#### ENTRIES SHOWN:
━━━━━━━━━━

-- ==== Sys2Proof/Machine/Bound.lean ====
section
/-!
DEFINITION. Sys2Proof/Machine/Bound.lean: the oscillator model, the ensemble and the time-error bound of every channel (05
R124–R145). Uncertainties are in ppt, times in s, bounds in ps; square roots are rounded up, so that a bound never falls short.
-/

namespace Sys2Proof.Machine

/-- STATE of a channel: 0 FREERUN, 1 ACQUIRE, 2 LOCKED, 3 HOLDOVER (04 0x3010). -/
def Chip.tcState (c : Chip) (ch : Nat) : Nat := c.rdf (0x3010 + ch) 1 1 0
/-- SELECTED and SELECTED_PHASE. -/
def Chip.sel (c : Chip) (ch : Nat) : Nat := c.rd (0x3010 + ch) 2
def Chip.selPhase (c : Chip) (ch : Nat) : Nat := c.rd (0x3010 + ch) 3
/-- A channel is enabled: ENABLE is 1 and the start has reached step 8 since (17 R410). A later start leaves it enabled, its datapath
suspended. -/
def Chip.tcOn (c : Chip) (ch : Nat) : Bool := decide (ch < c.grade.chans) && c.rdb (0x3000 + ch) 1 0 && (c.chan ch).on
/-- HYBRID in effect (04 R118). -/
def Chip.hybrid (c : Chip) (ch : Nat) : Bool := ch == 0 && c.rdb 0x3000 4 3
/-- The candidate that drives the loop filter: SELECTED, or in hybrid operation without it the phase selection (04 table "Hybrid
cases on TC0"). -/
def Chip.driver (c : Chip) (ch : Nat) : Nat := if c.sel ch = 0xFF then c.selPhase ch else c.sel ch
/-- Two selections act apart (04 R119). -/
def Chip.both (c : Chip) (ch : Nat) : Bool :=
  c.hybrid ch && c.selPhase ch != 0xFF && c.sel ch != 0xFF && c.sel ch != c.selPhase ch
/-- An entry of a selection table: CANDIDATE, LOCKOUT, ROLE, PRIORITY (04 0x3100). -/
def Chip.entryCand (c : Chip) (ch k : Nat) : Nat := c.rdf (0x3100 + ch) k 15 8
def Chip.entryLocked (c : Chip) (ch k : Nat) : Bool := c.rdb (0x3100 + ch) k 7
def Chip.entryRole (c : Chip) (ch k : Nat) : Nat := c.rdf (0x3100 + ch) k 6 5
def Chip.entryPrio (c : Chip) (ch k : Nat) : Nat := c.rdf (0x3100 + ch) k 3 0

/-- The datapath of a channel is not running: LOOP asleep, LO absent, or a channel that KEEP suspends (04 R100, 14 R361). -/
def Chip.suspended (c : Chip) (ch : Nat) : Bool :=
  !c.awake .loop || !c.loPresent || (ch != 0 && c.powerState == 1)

/-- LO_TRIM as a fraction. -/
def Chip.loTrim (c : Chip) : Rat := (c.rdi 0x4000 3 32 : Rat) / 1000000000000

/-- Square root of a rational, rounded up to 10^−6. -/
def ratSqrt (q : Rat) : Rat := (ceilSqrt (ratCeil (q * 1000000000000)) : Rat) / 1000000

/-! ### The oscillator model (05 R133–R136) -/

/-- TEB_K as a number. -/
def Chip.tebK (c : Chip) (ch : Nat) : Rat := (c.rd (0x3030 + ch) 0x0D : Rat) / 1000

/-- The temperature under TEMP_SOURCE, in 0.01 °C (05 R134). -/
def Chip.temp (c : Chip) (ch : Nat) : Option Int :=
  if c.rd (0x3020 + ch) 0x23 = 0 then some (if c.awake .loop then c.time.dieTemp else c.time.mastTemp)
  else if (c.chan ch).hostTempValid then some (c.rdi (0x3020 + ch) 0x24 32) else none

/-- The temperature the model is evaluated at: the last valid one, else T0 (05 R135). -/
def Chip.evalTemp (c : Chip) (ch : Nat) : Int :=
  match c.temp ch with
  | some t => t
  | none => (c.chan ch).lastTemp.getD (c.rdi (0x3020 + ch) 6 32)

/-- MODEL_READY (05 R136). -/
def Chip.modelReady (c : Chip) (ch : Nat) : Bool :=
  decide (225 ≤ c.rd (0x3020 + ch) 0x0C) && decide (c.rd (0x3020 + ch) 8 ≤ c.rd (0x3020 + ch) 0x27 * 1000)

/-- Seconds since the last admitted epoch, T_REF. -/
def Chip.sinceRef (c : Chip) (ch : Nat) : Nat :=
  match (c.chan ch).epochs with
  | [] => 0
  | e :: _ => c.monoSec - e.at_

/-- y_m at the present time and temperature, in ppt (05 "The oscillator model"). -/
def Chip.yModel (c : Chip) (ch : Nat) : Rat :=
  let dt : Rat := ((c.evalTemp ch - c.rdi (0x3020 + ch) 6 32 : Int) : Rat) / 100
  (c.rdi (0x3020 + ch) 2 64 : Rat) / 1000 + (c.rdi (0x3020 + ch) 3 32 : Rat) / 1000 * c.sinceRef ch / 86400 +
    (c.rdi (0x3020 + ch) 4 32 : Rat) / 1000 * dt + (c.rdi (0x3020 + ch) 5 32 : Rat) / 1000 * dt * dt

/-- The span of the learned temperatures, in 0.01 °C. -/
def Chip.tempSpan (c : Chip) (ch : Nat) : Int := c.rdi (0x3020 + ch) 0x0E 32 - c.rdi (0x3020 + ch) 0x0D 32

/-- U_T in ppt: the prior times the distance from T0 while C1 is held at its prior, else the uncertainty of the two terms in the
temperature at the present one (05 R135, log 9). -/
def Chip.uT (c : Chip) (ch : Nat) : Rat :=
  let o := 0x3020 + ch
  let dt : Rat := ((c.evalTemp ch - c.rdi o 6 32 : Int) : Rat) / 100
  let k := (c.chan ch).tempCov
  if c.tempSpan ch < 200 then (c.rd o 0x22 : Rat) / 1000 * ratAbs dt
  else ratSqrt (dt * dt * max 0 (k.v1 + 2 * k.v12 * dt + k.v2 * dt * dt))

/-- U_T as its object shows it, in 0.001 ppt: all ones until a model is fitted. -/
def Chip.uTShown (c : Chip) (ch : Nat) : Nat :=
  if c.rd (0x3020 + ch) 8 = 0xFFFFFFFF then 0xFFFFFFFF else min (ratCeil (c.uT ch * 1000)) 0xFFFFFFFE

/-- u_y(t)² at `t` seconds after t_s, in ppt² (05 R135). -/
def Chip.uy2 (c : Chip) (ch t : Nat) : Rat :=
  let o := 0x3020 + ch
  let uF : Rat := (c.rd o 8 : Rat) / 1000
  let uD : Rat := (c.rd o 9 : Rat) / 1000 * t / 86400
  let tp := c.evalTemp ch
  let prior : Rat := (c.rd o 0x22 : Rat) / 1000
  let uT : Rat := c.uT ch
  let low := c.rdi o 0x0D 32 - 200
  let high := c.rdi o 0x0E 32 + 200
  let uX : Rat := if (c.temp ch).isNone then (c.rd o 0x2A : Rat)
    else if tp < low then prior * ((low - tp : Int) : Rat) / 100
    else if high < tp then prior * ((tp - high : Int) : Rat) / 100 else 0
  uF * uF + uD * uD + uT * uT + uX * uX

/-- Every epoch and coefficient is discarded (05 R136). -/
def Chip.modelReset (c : Chip) (ch : Nat) : Chip :=
  let o := 0x3020 + ch
  let c := c.modChan ch (fun k => { k with
    epochs := [], tempCov := default, epochW := 0, epochN := 0, epochT := 0, epochTN := 0 })
  let c := ((((c.wr o 2 0).wr o 3 0).wr o 4 0).wr o 5 0).wr o 6 0
  let c := ((c.wr o 7 0).wr o 8 0xFFFFFFFF).wr o 9 0xFFFFFFFF
  let c := (((c.wr o 0x0A 0xFFFFFFFF).wr o 0x0B 0).wr o 0x0C 0).wr o 0x0D 0
  c.wr o 0x0E 0

/-- The nearest whole number. -/
def nearest (x : Rat) : Int := (x + 1 / 2).floor

/-- The coefficients that the data support (05 table "Coefficients and when they are fitted"). -/
def Chip.supported (c : Chip) (ch span : Nat) : List Nat :=
  [0] ++ (if 86400 ≤ span then [1] else []) ++ (if 200 ≤ c.tempSpan ch then [2] else []) ++
    (if 500 ≤ c.tempSpan ch then [3] else [])

/-- The model fitted to the admitted epochs (05 R135); coefficients the data do not support stay at their priors. -/
def Chip.refit (c : Chip) (ch : Nat) : Chip :=
  let o := 0x3020 + ch
  let es := (c.chan ch).epochs.map (fun e => (e.weight (c.rd o 0x26) c.monoSec, e))
  let ref := (es.head?.map (fun e => e.2.at_)).getD 0
  let oldest := (es.getLast?.map (fun e => e.2.at_)).getD 0
  let lo := es.foldl (fun (a : Option Rat) e => some (match a with | some v => min v e.2.temp | none => e.2.temp)) none
  let hi := es.foldl (fun (a : Option Rat) e => some (match a with | some v => max v e.2.temp | none => e.2.temp)) none
  let c := (c.wr o 0x0D (satInt 32 (lo.getD 0).floor)).wr o 0x0E (satInt 32 (hi.getD 0).ceil)
  let t0 := nearest (sumBy es Epoch.temp / sumBy es (fun _ => 1))
  let c := c.wr o 6 (satInt 32 t0)
  if es.length < 4 then c
  else
    let prior : List Rat := [0, (c.rdi o 0x20 32 : Rat) / 1000, 0, 0]
    let r := fitModel es ref t0 prior 4 (c.supported ch (ref + 16 - oldest))
    let fitted (i : Nat) : Bool := r.which.contains i
    let milli (i : Nat) : Int := nearest (r.at_ i * 1000)
    let sd (i : Nat) : Nat := ratCeil (ratSqrt (r.covOf i i) * 1000)
    let c := (c.wr o 2 (satInt 64 (milli 0))).wr o 8 (min (sd 0) 0xFFFFFFFE)
    let c := (c.wr o 3 (if fitted 1 then satInt 32 (milli 1) else c.rd o 0x20)).wr o 9
      (if fitted 1 then min (max (sd 1) (ceilDiv (c.rd o 0x21) 100)) 0xFFFFFFFE else c.rd o 0x21)
    let c := (c.wr o 4 (if fitted 2 then satInt 32 (milli 2) else 0)).wr o 5 (if fitted 3 then satInt 32 (milli 3) else 0)
    let u : Rat := (c.rd o 0x22 : Rat) / 1000
    let v (i : Nat) (p : Rat) : Rat := if fitted i then max (r.covOf i i) (p * p / 10000) else p * p
    let c := c.modChan ch (fun k => { k with tempCov := ⟨v 2 u, r.covOf 2 3, v 3 (u / 5)⟩ })
    let q := ratCeil (randomWalk (es.map (fun e => (e.2.at_, r.left ref t0 e.2))) * 1000000)
    c.wr o 0x0B (min (max q (c.rd o 0x29)) 0xFFFFFFFF)

/-- FREQ_ACC of a candidate's rank, in ppt; none when unknown (05 0x2211). -/
def Chip.freqAcc (c : Chip) (n : Nat) : Option Nat :=
  let a := c.rd 0x2211 (c.rank n + 1)
  if a = 0xFFFFFFFF then none else some a

/-- The conditions of 05 R133 that fail now, as LEARN_PAUSE shows them. -/
def Chip.learnFails (c : Chip) (ch : Nat) : Nat :=
  let n := c.driver ch
  let locked := c.tcOn ch && c.tcState ch == 2 && !c.rdb (0x3010 + ch) 1 7 && !c.suspended ch
  let acc := n < 28 && c.qState n == 2 && (match c.freqAcc n with
    | some a => decide (a ≤ c.rd (0x3020 + ch) 0x28)
    | none => false)
  (!locked).toNat + 2 * (!acc).toNat + 4 * ((c.temp ch).isNone).toNat + 8 * (c.rdb (0x3010 + ch) 1 5).toNat

/-- The conditions are watched continuously (05 R133). -/
def Chip.learnWatch (c : Chip) (ch : Nat) : Chip :=
  let m := c.learnFails ch
  if Nat.lor (c.chan ch).epochBad m = (c.chan ch).epochBad then c
  else c.modChan ch (fun k => { k with epochBad := Nat.lor k.epochBad m })

/-- A 16 s epoch ends (05 R133). -/
def Chip.epochEnd (c : Chip) (ch : Nat) : Chip :=
  if !c.tcOn ch then c
  else
    let k := c.chan ch
    let bad := Nat.lor k.epochBad (c.learnFails ch)
    let c := c.wrf (0x3020 + ch) 1 3 0 bad
    let fresh (k : Chan) : Chan := { k with epochBad := 0, epochW := 0, epochN := 0, epochT := 0, epochTN := 0 }
    if bad ≠ 0 ∨ k.epochN = 0 then c.modChan ch fresh
    else
      let w : Rat := (k.epochW : Rat) / k.epochN / 281474976710656
      let y := (1 / (1 + w) - 1) * 1000000000000
      let t : Rat := if k.epochTN = 0 then (c.evalTemp ch : Rat) else (k.epochT : Rat) / k.epochTN
      let e : Epoch := ⟨y, c.monoSec, t, (c.freqAcc (c.driver ch)).getD 1⟩
      let c := c.modChan ch (fun k => { fresh k with epochs := e :: k.epochs })
      let c := (c.inc (0x3020 + ch) 0x0C).wr (0x3020 + ch) 7 c.now
      c.refit ch

/-! ### The ensemble (05 R139) -/

/-- ŷ_i and u_i² of a candidate, in ppt and ppt². -/
def Chip.contribution (c : Chip) (n : Nat) : Rat × Rat :=
  let a : Rat := (((c.freqAcc n).getD 0 : Nat) : Rat) / 3
  let s : Rat := (c.cand n).yErr
  (((c.rdi 0x4000 3 32 - c.rdi (0x2020 + n) 4 32 : Int) : Rat), a * a + s * s)

/-- The contributors of a channel (05 R139). -/
def Chip.contributors (c : Chip) (ch : Nat) : List Nat :=
  (List.range 28).filterMap (fun i =>
    let k := i + 1
    let n := c.entryCand ch k
    if n < 28 && !c.entryLocked ch k && c.rdb (0x2020 + n) 1 2 && (c.freqAcc n).isSome && c.windowDone n &&
        (!c.hybrid ch || c.entryRole ch k != 2) then some n else none)

/-- The contributors that are not excluded (05 R139), `t` seconds after t_s. -/
def Chip.admitted (c : Chip) (ch t : Nat) : List Nat :=
  (c.contributors ch).filter (fun n =>
    let q := c.contribution n
    let k := c.tebK ch
    let d := q.1 - c.yModel ch
    d * d ≤ k * k * (q.2 + c.uy2 ch t))

/-- The estimate of holdover and its uncertainty squared (05 R138, R139). -/
def Chip.estimate (c : Chip) (ch t : Nat) : Rat × Rat :=
  let ns := if c.rdb (0x3020 + ch) 0x2B 0 then c.admitted ch t else []
  let u2 := c.uy2 ch t
  if ns = [] then (c.yModel ch, u2)
  else
    let all := (c.yModel ch, u2) :: ns.map c.contribution
    let sw := all.foldl (fun a q => a + 1 / q.2) 0
    let sy := all.foldl (fun a q => a + q.1 / q.2) 0
    (sy / sw, 1 / sw)

/-! ### The terms of the bound (05 R125–R130) -/

/-- D: the declared accuracy of a candidate (05 R126). -/
def Chip.declared (c : Chip) (n : Nat) : Option Nat :=
  let o := c.rd 0x2212 (n + 1)
  if 28 ≤ n then none
  else if o ≠ 0 then some o
  else
    let byRank := let a := c.rd 0x2210 (c.rank n + 1)
      if a = 0xFFFFFFFF then none else some a
    if isPkt n then
      match (c.cand n).declared with
      | some teb => decodeTeb teb
      | none => byRank
    else if isRef n && c.ppsRef == n && c.tod.valid then
      match c.tod.source with
      | some (_, acc) => decodeTeb acc
      | none => byRank
    else byRank

/-- M: TDC_SYS or the largest PKT uncertainty of the last 16 s, plus PATH_UNC (05 R125). Until a sample of a PKT is applied, its
delivered samples stand for them (DESIGN CHOICE, log 69). -/
def Chip.measTerm (c : Chip) (ch n : Nat) : Nat :=
  let path := c.rd 0x2213 (n + 1)
  if isPkt n then
    let got := (c.chan ch).pktUnc.filterMap (fun q => if q.1 = n ∧ c.monoSec ≤ q.2.2 + 16 then some q.2.1 else none)
    let all := if got.isEmpty then (c.cand n).uncs.filterMap (fun q => if c.monoSec ≤ q.2 + 16 then some q.1 else none) else got
    all.foldl max 0 + path
  else c.rd (0x3030 + ch) 0x0E + path

/-- |mean| + k × standard deviation of the last updates that applied a sample, if there are 16 (05 R125). -/
def Chip.servoNow (c : Chip) (ch : Nat) : Option Nat :=
  let l := (c.chan ch).perr
  if l.length < 16 then none
  else
    let n : Rat := l.length
    let m := (l.map (fun (x : Int) => (x : Rat))).foldl (· + ·) 0 / n
    let v := l.foldl (fun a (x : Int) => a + ((x : Rat) - m) * ((x : Rat) - m)) 0 / (n - 1)
    some (ratCeil (ratAbs m + c.tebK ch * ratSqrt v))

/-- S, kept over a decision until 16 samples of the new source (05 R128). -/
def Chip.servoTerm (c : Chip) (ch : Nat) : Option Nat :=
  if (c.chan ch).applied < 16 then (c.chan ch).sKept else c.servoNow ch
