/-- Every slot is read: write pointer, chain head, seal and acknowledgement (11 R295). -/
def Chip.ringScan (c : Chip) : Chip :=
  let ring := c.usedSlots.foldl (fun r s =>
    match c.cardAt s with
    | some (q, t) => ringInsert (s, q, t) r
    | none => r) []
  let c := c.modNv (fun n => { n with scanned := true, batch := none, sealing := false, sealCards := [], entered := none, ring := ring })
  match ring.getLast? with
  | none =>
    let c := c.modNv (fun n => { n with slot := 0, seq := 0, head := none })
    let c := (((c.wr 0x8102 1 0xFFFFFFFF).wr 0x8100 5 0).wr 0x8100 6 0).ringShow
    c.iff (c.lifecycle != 0) (fun c => c.raise 11 0 0)
  | some k =>
    let chained := ring.filter (fun x => decide (x.2.2 ≤ 2))
    let head := chained.getLast?.map (fun x => c.cardHead x.1)
    let lastS := lastSeal ring
    let since := match lastS with
      | some s => (chained.filter (fun x => newer x.2.1 s)).length
      | none => chained.length
    let acks := ring.filterMap c.ackOf
    let first := (ring.head?.map (fun x => x.2.1)).getD 0
    let ack := acks.getLast?.getD (wrapInt 32 ((first : Int) - 1))
    let c := c.modNv (fun n => { n with slot := (k.1 + 1) % ringSlots, seq := (k.2.1 + 1) % 2 ^ 32, head := head })
    ((((c.wr 0x8102 1 ack).wr 0x8100 5 (lastS.getD 0)).wr 0x8100 6 (min 255 since)).ringShow).sealDue

/-! ### Minutes (11 R298, 05 R145) -/

/-- WORST_PHASE (11 table "Minute card body"). -/
def worstPhaseCode (v : Option Nat) : Nat :=
  match v with
  | none => 15 * 256
  | some p =>
    match encodeBound 255 14 p with
    | some (e, m) => e * 256 + m
    | none => 15 * 256 + 1

/-- TEMP_MIN and TEMP_MAX of a temperature in 0.01 °C (11 table "Minute card body"). -/
def tempMinCode (t : Option Int) : Nat :=
  match t with
  | none => 0x7F
  | some v => wrapInt 8 (max (-128) (min (Int.fdiv v 100) 126))
def tempMaxCode (t : Option Int) : Nat :=
  match t with
  | none => 0x80
  | some v => wrapInt 8 (max (-127) (min (-(Int.fdiv (-v) 100)) 127))

/-- TC0's phase source as a card names it. -/
def Chip.minuteCand (c : Chip) : Nat := if c.selPhase 0 < 28 then c.selPhase 0 else 31

/-- The body of a minute card. -/
def minuteBody (m : Minute) (events cand minute : Nat) : Nat :=
  let worst := if m.unknown then 0x3FFFF else encodeTeb m.worst
  minute % 2 ^ 30 * 2 ^ 82 + min 60 m.locked * 2 ^ 76 + min 60 m.acquire * 2 ^ 70 + min 60 m.holdover * 2 ^ 64 +
    min 60 m.freerun * 2 ^ 58 + worst * 2 ^ 40 + worstPhaseCode m.worstPhase * 2 ^ 28 + tempMinCode m.tMin * 2 ^ 20 +
    tempMaxCode m.tMax * 2 ^ 12 + min 63 events * 2 ^ 6 + m.switched.toNat * 2 ^ 5 + cand

/-- A card for a minute: a SUPPRESSED card before it if events of the minute were suppressed (11 R298, R300). -/
def Chip.minuteCard (c : Chip) (m : Minute) (cand minute : Nat) : Chip :=
  let c := c.iff (m.suppressed != 0) (fun c => c.post 0x81 (min m.suppressed (2 ^ 24 - 1)))
  let body := minuteBody m c.nv.minute.events cand minute
  let c := c.wr 0x3030 0x0A (field 57 40 body)
  (c.modNv (fun n => { n with cards := n.cards ++ [⟨1, body⟩] })).modMinute (fun x => { x with events := 0 })

/-- F012 follows each suppressed event (11 R300). -/
def Chip.suppressWatch (c : Chip) : Chip :=
  let n := c.nv.minute.suppressed
  if n ≤ c.nv.told then c
  else ((c.incBy 0x8100 9 (n - c.nv.told)).modNv (fun v => { v with told := n })).raise 12 0 0

/-- The next accumulation starts, with the bound of now. -/
def Chip.minuteStart (c : Chip) : Chip :=
  let c := c.suppressWatch
  let b := c.bound
  c.modNv (fun n => { n with
    told := 0, minute := { (default : Minute) with worst := b, unknown := b.isNone, events := n.minute.events } })

/-- The whole second at which a minute starts ends the running one, whose card follows after 20 ms (11 R298). -/
def Chip.minuteTurn (c : Chip) : Chip :=
  if c.time.seconds % 60 ≠ 0 ∨ c.time.seconds = 0 then c
  else
    let c := c.suppressWatch
    (c.modNv (fun n => { n with ended := some (n.minute, c.minuteCand) })).minuteStart

/-- The card of a minute that has ended is queued. -/
def Chip.endedClose (c : Chip) (minute : Nat) : Chip :=
  match c.nv.ended with
  | some (m, cand) => (c.modNv (fun n => { n with ended := none })).minuteCard m cand minute
  | none => c

/-- The running minute is closed at a step's tick, a minute still waiting for its card before it (11 R298). -/
def Chip.minuteClose (c : Chip) (minute : Nat) : Chip :=
  let c := (c.endedClose (minute - 1)).suppressWatch
  let m := c.nv.minute
  (c.minuteStart).minuteCard m c.minuteCand minute

/-- 20 ms into the next minute: the card of the minute that ended, or, where no whole second told its end, of the running
accumulation. -/
def Chip.minuteTimer (c : Chip) : Chip :=
  let minute := (c.time.seconds + 60 * 2 ^ 48 - 60) / 60
  if c.nv.ended.isSome then c.endedClose minute else c.minuteClose minute

/-! ### The flush (11 R292) -/

/-- The flush starts: the POWER_FAIL card with the queued cards that fit in the page; the rest are dropped. -/
def Chip.flushStart (c : Chip) (monitor : Bool) : Chip :=
  if c.nv.flushing then c
  else
    let body := match c.nv.prog with
      | some p => p.why == NvWhy.cardBody
      | none => false
    let c := c.modNv (fun n => match n.batch, body with
      | some b, true => { n with
          batch := none, slot := b.slot, seq := b.seq, head := b.head,
          ring := n.ring.filter (fun k => !(b.slots.contains k.1)),
          cards := (b.cards.filter (fun k => decide (k.type ≤ 2))) ++ n.cards }
      | _, _ => n)
    let (past, rest) := c.nv.cards.partition (fun k => k.type == 2 && field 111 104 k.body == 0x80)
    let keep := rest.take (c.pageRoom - past.length - (if c.overwritten.isEmpty then 1 else 2))
    let dropped := rest.length - keep.length
    let fail : Card := ⟨2, eventBody 0x02 (monitor.toNat * 2 ^ 23 + min dropped 255) c.time.seconds c.time.nanoseconds (c.tebNow 0)⟩
    let c := c.cardsNoted 1
    let wasStoring := c.nv.storing.isSome
    let commit := match c.nv.prog with
      | some p => match p.why with
        | .recCommit _ => true
        | _ => false
      | none => false
    let c := c.modNv (fun n => { n with
      flushing := true, flushBegun := false, flushCards := past ++ fail :: keep, cards := [], queue := [], sealing := false,
      sealCards := [], storing := if wasStoring && !commit then none else n.storing })
    c.nvNext false

/-- PWR_FAIL_N is released and VDD_MAST never fell away: POWER_RESTORED is carded and normal writing resumes (11 R292). -/
def Chip.flushEnd (c : Chip) : Chip :=
  if !c.nv.flushing then c
  else
    let c := c.modNv (fun n => { n with flushing := false, cards := n.flushCards ++ n.cards, flushCards := [] })
    let c := ((c.post 0x03 0).sealDue).nvNext true
    c.iff (c.nv.saveAgain && c.nv.storing.isNone) Chip.storeStart

/-! ### Acknowledgement and reading (11 R304, R306) -/

/-- ACK_SEQ is written with an accepted value. -/
def Chip.ackWrite (c : Chip) (seq : Nat) : Chip := ((c.wr 0x8102 1 seq).ringShow).post 0x82 (seq % 2 ^ 24)

/-- The value is the same as or newer than ACK_SEQ and no newer than NEWEST_SEQ. -/
def Chip.ackOk (c : Chip) (seq : Nat) : Bool :=
  (seq == c.ackSeq || newer seq c.ackSeq) && (seq == c.rd 0x8100 2 || newer (c.rd 0x8100 2) seq)

/-- The bytes of CARDS (11 R306). -/
def Chip.cardsRead (c : Chip) : List Nat :=
  let from_ := c.rd 0x8101 1
  let ks := c.nv.ring.filter (fun k => !newer from_ k.2.1)
  (ks.take (c.rd 0x8101 2)).flatMap (fun k => c.nvBytes (ringBase + 32 * k.1) 32)

end Sys2Proof.Machine
end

━━━━━━━━━━

#### YOUR INSTRUCTIONS:
Give an exact copy of the lines above from the line with "def Chip.tcOn (c" up to and including the line with "def Chip.temp (c", and leave everything else out.

#### ANSWER:
def Chip.tcOn (c : Chip) (ch : Nat) : Bool := decide (ch < c.grade.chans) && c.rdb (0x3000 + ch) 1 0 && (c.chan ch).on
/-- HYBRID in effect (04 R118). -/
def Chip.hybrid (c : Chip) (ch : Nat) : Bool := ch == 0 && c.rdb 0x3000 4 3
/-- The candidate that drives the loop filter: SELECTED, or in hybrid operation without it the phase selection (04 table "Hybrid
cases on TC0"). -/
def Chip.driver (c : Chip) (ch : Nat) : Nat := if c.sel ch = 0xFF then c.selPhase ch else c.sel ch
/-- Two selections act apart (04 R119). -/
def Chip.both (c : Chip) (ch : Nat) : Bool :=
  c.hybrid ch && c.selPhase ch != 0xFF && c.sel ch != 0xFF && c.sel ch != c.selPhase ch
/-- An entry of a selection table: CANDIDATE, LOCKOUT, ROLE, PRIORITY (04 0x3100). -/
def Chip.entryCand (c : Chip) (ch k : Nat) : Nat := c.rdf (0x3100 + ch) k 15 8
def Chip.entryLocked (c : Chip) (ch k : Nat) : Bool := c.rdb (0x3100 + ch) k 7
def Chip.entryRole (c : Chip) (ch k : Nat) : Nat := c.rdf (0x3100 + ch) k 6 5
def Chip.entryPrio (c : Chip) (ch k : Nat) : Nat := c.rdf (0x3100 + ch) k 3 0

/-- The datapath of a channel is not running: LOOP asleep, LO absent, or a channel that KEEP suspends (04 R100, 14 R361). -/
def Chip.suspended (c : Chip) (ch : Nat) : Bool :=
  !c.awake .loop || !c.loPresent || (ch != 0 && c.powerState == 1)

/-- LO_TRIM as a fraction. -/
def Chip.loTrim (c : Chip) : Rat := (c.rdi 0x4000 3 32 : Rat) / 1000000000000

/-- Square root of a rational, rounded up to 10^−6. -/
def ratSqrt (q : Rat) : Rat := (ceilSqrt (ratCeil (q * 1000000000000)) : Rat) / 1000000

/-! ### The oscillator model (05 R133–R136) -/

/-- TEB_K as a number. -/
def Chip.tebK (c : Chip) (ch : Nat) : Rat := (c.rd (0x3030 + ch) 0x0D : Rat) / 1000

/-- The temperature under TEMP_SOURCE, in 0.01 °C (05 R134). -/
def Chip.temp (c : Chip) (ch : Nat) : Option Int :=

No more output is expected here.